Eine Dampfmaschine ist eine Wärmekraftmaschine, die Wärmeenergie teilweise in mechanische Arbeit umwandelt. Die heute industriell verbreitete Bauform ist die Dampfturbine. Unter einer „Dampfmaschine“ wird aber im Deutschen vor allem die Kolbendampfmaschine, eine dampfgetriebene Kolbenmaschine, verstanden, um die es in diesem Artikel geht. Die Dampfmaschine war die erste Kraftmaschine, die mit fossilen Brennstoffen in Form von Steinkohle betrieben wurde.

Inhaltsverzeichnis

Wirkungsweise einer Kolbendampfmaschine

Die Kolbendampfmaschine setzt thermodynamische Energie (Dampfdruck) aus Dampferzeugern in mechanische Rotationsenergie um. Dabei bewegt sich ein Kolben in dem zugehörigen Zylinder hin und her, er führt eine oszillierende Bewegung aus. Benötigt wird für die mechanische Nutzenergie jedoch zumeist eine Rotationsbewegung.
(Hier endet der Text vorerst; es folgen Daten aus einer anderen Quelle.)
/-- A list of notes without repetition has at most 128 entries. -/
theorem nodup_length_le {l : List Note} (h : l.Nodup) : l.length ≤ 128 := by
  have := (h.map (f := BitVec.toFin) fun a b e => BitVec.eq_of_toFin_eq e).length_le_card
  simpa using this

end Sys2Proof.Machine.State
end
Die Hin-Bewegung des Kolbens wird mit Druck des Dampfes als Arbeitstakt ausgeführt. Die Rückbewegung wird bei einseitig beaufschlagtem Kolben aus gespeicherter Rotations-Schwungenergie ausgeführt. Bei zweiseitig beaufschlagten Kolben hingegen wird die Rückbewegung des Kolbens ebenfalls als Arbeitstakt verrichtet, per Dampfdruck-Ansteuerung nunmehr auf die Unterseite des Kolbens.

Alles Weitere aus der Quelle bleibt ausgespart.